Basically, it generated a sample of numbers from the RNG (not PRNG: real random source). Then it ran statistical tests of randomness to validate, "yes, we have good random-numbers for security and whatnot".
Of course, these tests can fail; there is a nonzero probability that some pattern emerges which looks non-random to the tests; that's a consequence of them being really random.
There are problems with testing a random source, but calibration can solve that one. (The bigger issue is that the "true" random going into your (PRNG) postprocessor should be whatever comes out of your best entropy-generating device, which typically isn't uniformly random; and that the data coming out of your postprocessor will look random to a black-box test even if the input contains basically no entropy.)
I mean like the half the point of stats is to verify a result isn't due to chance, at least to an acceptable degree
Wouldn't gaurantee the test won't misdiagnose, but enough trials should push that chance into oblivion
In fact, this whole comment is a random string of characters. I just got really lucky, and there's essentially no way to disprove that. Throwing a dice a trillion times and getting all 6's is not an invalid outcome, just very improbable.
Randomness is about unpredictability. How can you assert that something is or is not predictable? It's always possible you just haven't observed it for long enough. An initial, randomly-appearing sequence may turn out to start repeating itself after some point in time; and an initial, self-repeating sequence can always be statistically cancelled out by later data.
Randomness is not something we can have; it's something we don't have (the ability to predict).
It depends what happens when the test fails as to whether it is reasonable or not.
To test the randomness of the RNG you could make the sample size so large that the chance of a false positive would be smaller than the chance of some memory bit flipping as a result of the Heisenberg uncertainty principle.
I think it might be a case of perfect being the enemy of good, the best approach is to minimize the false negatives.
You can prove that certain results are as one would expect for a random source, but that is neither guaranteed to be passed by uniform randomness, nor does passing guarantee true randomness.
On a more philosophical level, as you get better measurements, entropy of a random source will always decrease. Time-stamp seeding, for example, can be weakened by timing.
What can be done, on the theoretical level for PRNGs is to see how easy it is to predict the next iteration from the current iteration. An easy bound here is simply the period of the PRNG.
Does one really need to do data analysis to see that it is simply natural for large tests to be more flaky? All else being equal large tests perform more operations. If on average the probability of any single operation to fail is constant (fair assumption given the large number of tests) than the test that performs more operations has higher probability to fail (and no it is not linear as shown in the article, it is asymptotic approaching probability of one).
The "analysis" of tool types are strange too. Webdriver tests are more flaky because of inherent nature of UI tests operating on less stable interface (compared to e.g. typical unit test which usually deals with a pretty stable contract).
I used to spend quite some time on test stability issues in my previous team and wrote a couple posts on the topic and how to successfully go from unstable to stable test suite:
[Edit: formatting, spelling]
Doing studies and collecting data should be how any assumption, seemingly reasonable or not, is proven right or wrong.
I used to believe that devs should write the tests, but now I'm not so sure, all to often they just produce more technical debt and fail at improving quality. The industry considers knowing the api of a test framework as an experience automated tester.
You also tend to never achieve full reliability because the environments aren't entirely stable. Almost everyone sees more "random" failures on old IE versions. Poor over-stressed IE9 running in a VM will have a bad day and your test will fail.
More interesting things would be:
Number of network calls.
Number of syscalls
E.g. B must not be done until A finishes.
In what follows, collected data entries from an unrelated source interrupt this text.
-- ==== Sys2Proof/Machine/Dispatch.lean ====
section
/-! DEFINITION. One arm per constructor of Instr. -/

namespace Sys2Proof.Machine

def exec (i : Instr) (s : State) : Host.Outcome State Fault Refusal :=
  match i with
  | .encode identity group state unit => Sys2Proof.Machine.execEncode identity group state unit s
  | .sym0 => Sys2Proof.Machine.execSym0 s
  | .sym1 => Sys2Proof.Machine.execSym1 s
  | .symB => Sys2Proof.Machine.execSymB s
  | .symE => Sys2Proof.Machine.execSymE s
  | .nop => Sys2Proof.Machine.execNop s
  | .start => Sys2Proof.Machine.execStart s
  | .abort start => Sys2Proof.Machine.execAbort start s
  | .reset abort start => Sys2Proof.Machine.execReset abort start s

end Sys2Proof.Machine
end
A takes too long; we time out on it, and do B anyway. (Alternatively: A provides no reliable notification of being done, so we delay for N seconds and assume A is done.)
If having done B is incorrect if A still happens after the timeout, then we have a problem. It's a race between A and B, where A has a big "head start", that's all.
Famous example (maybe forgotten now): Microsoft's ten second COM DLL unload delay. The last reference count on a COM DLL is dropped by a function that is in the DLL itself. So the refcount is zero, but the thread which dropped the refcount to zero must still execute instructions in that DLL until it returns out of that code. Oops! Anyone who calls the DLL's DLLCanUnloadNow function will see a true result: we can unload it now! But actually we cannot. Solution: oh, ten seconds should be enough for that last thread to vacate. Long page faults under thrashing? Who cares; the system is probably dying in that situation anyway.
(That should also be considered a data point in the GC versus refcounting debates. A garbage collector can tell that a thread's instruction pointer is still referencing a chunk of dynamic code.)
Or to put it another way, adding a timeout makes any function's output non-deterministic, no matter how "pure" it is. It's only deterministic if you wait as long as necessary for it to finish.
a) They were log/log, especially the first one.
b) There were units on the horizontal axis.